Near Catani Gardens they saw a digital billboard. A woman with long, streaming hair was swimming in a bright azure ocean. Then a young man was running in the sun, alongside a luxury yacht—glittering with silver and white metal. The swimmer was about to reach the surface as the man dove into the water. A sudden split screen in slow motion showed the two people moving towards each other. There was a white-capped wave breaking into particles that fused into a swirling pulse of energy after the diver and the swimmer crashed. It all settled into the shape of a perfume bottle, around which wound a red satin ribbon with the word Heatseeker.
“It’s a slow explosion,” Avon said when they started moving again. “Everything drifting out in a million directions. A wonder the world doesn’t disintegrate with all those incalculable vectors. My son was a mathematician. He would have been able to explain with one of his theories how it all continues to cohere despite the ricocheting shrapnel we feel. I’m sure that’s simply my perspective. Your own thinking plays out in what you see. What do you think?” Avon was gazing out the window at the long desolate boardwalk along St Kilda beach. Perhaps he wasn’t really expecting an answer.
“A world of traffic,” Koschade said. “Some days I barely see the cars. It’s all just moving lights over a black ribbon.”
They didn’t talk for a few minutes. Charles felt as though his passenger was was waiting for him to say something more. To prove he wasn’t an outmoded automaton at the wheel of a taxi randomly throwing out barely understood words.
“Do you remember the first time someone showed you a picture of the planet and told you that’s where we live? My parents blu-tacked a poster of the Earth on my wall and thought I would be delighted. I wasn’t—told them it wasn’t true and shook my head, crying every night for a week, even when they pulled that poster down.

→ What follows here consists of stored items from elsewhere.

-- ==== Sys2Proof/Machine/State.lean ====
section
/-! DEFINITION. The state of HUFQ as plain data: everything 10_state.md R30 names, the host's remaining accesses and the
schedule of the agents, with the state after reset (R61). -/

namespace Sys2Proof.Machine

/-- STATUS.PHASE (R38). -/
inductive Phase where
  /-- 0: the tree is being built. -/
  | load
  /-- 1: BUILD has finished. -/
  | built
  deriving DecidableEq, Repr

/-- STATUS.ERR, the outcome of the last completed command (R43, R175). Codes 12 to 15 are never written. -/
inductive ErrCode where
  /-- 0: the command succeeded. -/
  | ok
  /-- 1: the command word is illegal (R168). -/
  | illegal
  /-- 2: a latched argument is out of range (R176). -/
  | badArg
  /-- 3: the tree is finished and the command would change it (R38). -/
  | locked
  /-- 4: extract from an empty queue, or a merge with fewer than two entries (R177). -/
  | emptyQ
  /-- 5: insert into a queue holding QCAP entries. -/
  | qFull
  /-- 6: allocate a node when NALLOC = NCAP. -/
  | aFull
  /-- 7: a second leaf for a symbol in SEEN (R55). -/
  | dupSym
  /-- 8: a handle that is not below NALLOC. -/
  | badNode
  /-- 9: a merged weight does not fit in WW bits. -/
  | wOvf
  /-- 10: a decoder command while TREE = 0 (R150). -/
  | noTree
  /-- 11: the indicated child is absent at an internal node; never raised (R154, R178). -/
  | decErr
  deriving DecidableEq, Repr

/-- A node record (R13, R45). `symbol` is 0 in an internal node (D44); an absent child is the handle NULL. -/
structure Node where
  weight : Word
  symbol : Nat
  left : Nat
  right : Nat
  deriving DecidableEq, Repr

/-- A queue entry `(w, k, n)`: weight, tie-break key, node handle (R13, R50). -/
structure Entry where
  w : Word
  k : Nat
  n : Nat
  deriving DecidableEq, Repr

/-- The node store (R45): (handle, record) pairs, handles strictly rising, no record equal to what an unlisted one reads as
(log entry 2). The record is the smallest addressable unit (R85). -/
abbrev Memory := List (Nat × Node)

/-- The sixteen registers of the window (R72). -/
inductive Reg where
  | cmd | status | arg0 | arg1 | arg2 | res0 | res1 | res2
  | qsize | root | cur | nalloc | seq | outcnt | params0 | params1
  deriving DecidableEq, Repr

/-- The width of a bus access. HUFQ admits 32 bits only (R73). -/
inductive AccessSize where
  | bits8 | bits16 | bits32 | bits64
  deriving DecidableEq, Repr

/-- Where a bus access goes: an offset from BASE, or a bus address of the platform (R71). -/
inductive BusAddr where
  /-- Byte offset from BASE. -/
  | offset (o : Nat)
  /-- A platform bus address. -/
  | bus (a : Nat)
  deriving DecidableEq, Repr

/-- One operation of the host (R14, R106). -/
inductive HostOp where
  /-- One bus read. -/
  | read (size : AccessSize) (addr : BusAddr)
  /-- One bus write of `value`. -/
  | write (size : AccessSize) (addr : BusAddr) (value : Word)
  /-- `wait`: read STATUS until BUSY = 0 (R106). -/
  | wait
  deriving DecidableEq, Repr

/-- Whose turn it is (R14, R200). -/
inductive Turn where
  /-- The host makes its next access, if it has one. -/
  | host
  /-- The engine performs the pending command, if there is one. -/
  | engine
  /-- The reset input is asserted (R200). -/
  | reset
  deriving DecidableEq, Repr

/-- A bus read the host has made: the register and the value it returned. -/
structure ReadRecord where
  reg : Reg
  value : Word
  deriving DecidableEq, Repr

/-- The model has no fault: an error of HUFQ is an architectural outcome that STATUS reports (R16, R180), and no accepted
command hangs (R214). Nobody raises one, so the type is empty, which is safe. -/
inductive Fault where
  deriving DecidableEq, Repr

/-- Why a step has no next state. -/
inductive Refusal where
  /-- Raised by an arm of `exec` whose instruction has no meaning yet, with its mnemonic; safe. No arm raises it. -/
  | notModelled (mnemonic : String)
  /-- Raised by a host access that is not 32 bits wide: HUFQ does not admit it (R73, R75); safe. -/
  | accessWidth (size : AccessSize)
  /-- Raised by a host access outside the 64-byte window: no part of HUFQ (R71, R75); safe. -/
  | outsideWindow (addr : BusAddr)
  /-- Raised by a host access at an offset that is no multiple of 4: HUFQ does not admit it (R73, R75); safe. -/
  | misaligned (addr : BusAddr)
  deriving DecidableEq, Repr

/-- The state of HUFQ (R30), and below it the model's own fields. -/
structure State where
  /-- The parameters that PARAMS0 and PARAMS1 report (R44); no step changes them. -/
  params : Params
  /-- ARG0 to ARG2 (R31, R32, R33). -/
  arg0 : Word
  arg1 : Word
  arg2 : Word
  /-- RES0 to RES2 (R34, R35, R36). -/
  res0 : Word
  res1 : Word
  res2 : Word
  /-- STATUS.PHASE (R38). -/
  phase : Phase
  /-- STATUS.ERR (R43). -/
  err : ErrCode
  /-- STATUS.ERRS (R42). -/
  errs : Bool
  /-- STATUS.OVR (R42). -/
  ovr : Bool
  /-- STATUS.SYMV (R40). -/
  symv : Bool
  /-- The node store A (R45). -/
  store : Memory
  /-- NALLOC (R47). -/
  nalloc : Nat
  /-- SEQ (R49). -/
  seq : Nat
  /-- The priority queue Q (R50): the multiset as a list, least entry first. -/
  queue : List Entry
  /-- ROOT, a handle or NULL (R52). -/
  root : Nat
  /-- CUR, a handle or NULL (R53). -/
  cur : Nat
  /-- OUTCNT (R54). -/
  outcnt : Word
  /-- SEEN (R55): the set of symbols as a strictly rising list. -/
  seen : List Nat
  /-- PEND (R56). -/
  pend : Bool
  /-- LCMD and LA0 to LA2 (R56). -/
  lcmd : Word
  la0 : Word
  la1 : Word
  la2 : Word
  /-- MODEL'S OWN (log entry 5): the host's operations still to come, oldest first. -/
  prog : List HostOp
  /-- MODEL'S OWN (log entry 5): the agents to move next, in order. -/
  turns : List Turn
  /-- MODEL'S OWN (log entry 6): what the host has read, newest first. -/
  reads : List ReadRecord
  /-- MODEL'S OWN (log entry 3): how many free values have been drawn. -/
  draws : Nat
  deriving DecidableEq, Repr

/-- The reset state of R61 under parameters `p`. The latches are 0 and the node store lists nothing: both unspecified and
unobservable (R62; log entries 1 and 2). -/
def State.resetWith (p : Params) : State where
  params := p
  arg0 := 0
  arg1 := 0
  arg2 := 0
  res0 := 0
  res1 := 0
  res2 := 0
  phase := .load
  err := .ok
  errs := false
  ovr := false
  symv := false
  store := []
  nalloc := 0
  seq := 0
  queue := []
  root := p.null
  cur := p.null
  outcnt := 0
  seen := []
  pend := false
  lcmd := 0
  la0 := 0
  la1 := 0
  la2 := 0
  prog := []
  turns := []
  reads := []
  draws := 0

/-- HUFQ right after reset, with the spec's parameter values (R7, R61). -/
def State.reset : State := State.resetWith Params.default

/-- The outcome of a step of HUFQ. -/
abbrev Result := Host.Outcome State Fault Refusal

end Sys2Proof.Machine
end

I believed them but I said I didn’t because it scared me that we lived on a bubble. It would be so easy for that bubble to pop. Around that time, a neighbourhood friend I played with died while mucking around with firecrackers—so that probably had something to do with it. As I grew up, satellites gave us better images of t
he planet, and it didn’t look like a bubble on a shitty poster anymore. At some point though you realise that there’s a layer of gases drifting over a vast mass of moving rock, trapped in an orbit around the sun. What we’re a part of is an incredibly thin membrane really, when you take in the size and density of everything else trapped by the same star. So it still feels precarious, but I reckon we prefer images of heaving oceans, billowing clouds filling the skies, fields of rolling grass, making everything appear endless.”
They passed the Brighton sea baths. Avon had been leaning back into his seat, face to the ocean, turning to Koschade when he stopped speaking. He made a guttural noise with a nod to indicate he was still listening.
“About that same time I came across a story you might have read—‘The Little Match Girl’. There was a line where the freezing girl says, ‘Someone is dying now.’ And then she thinks, ‘When a star falls, a soul rises up to God.’ I know Hans Christian Andersen never saw the planet from the moon or from satellites. If he had, he would have understood there is too much death on the planet to wait for shooting stars. Instead, I imagined each life was a bubble and the oceans were like water in a pot beginning to boil. Each one of those bubbles was the death of a person. And then I thought of milk and the way the whole thing begins to foam when it’s forgotten … it boils right out of the pot and turns everything black.”
Charles stopped at a pedestrian crossing. They were so near the sea he could feel the cold of winter ocean air coming through the glass. A father crossed the street, leading his daughter over to a fish and chip shop. He had another child strapped to his chest in a Babybjörn. All of them wearing beanies, mittens and scarves. The girl had a Rhodesian ridgeback on a leash. She tied the dog to a fence and it strained on the leash to follow her.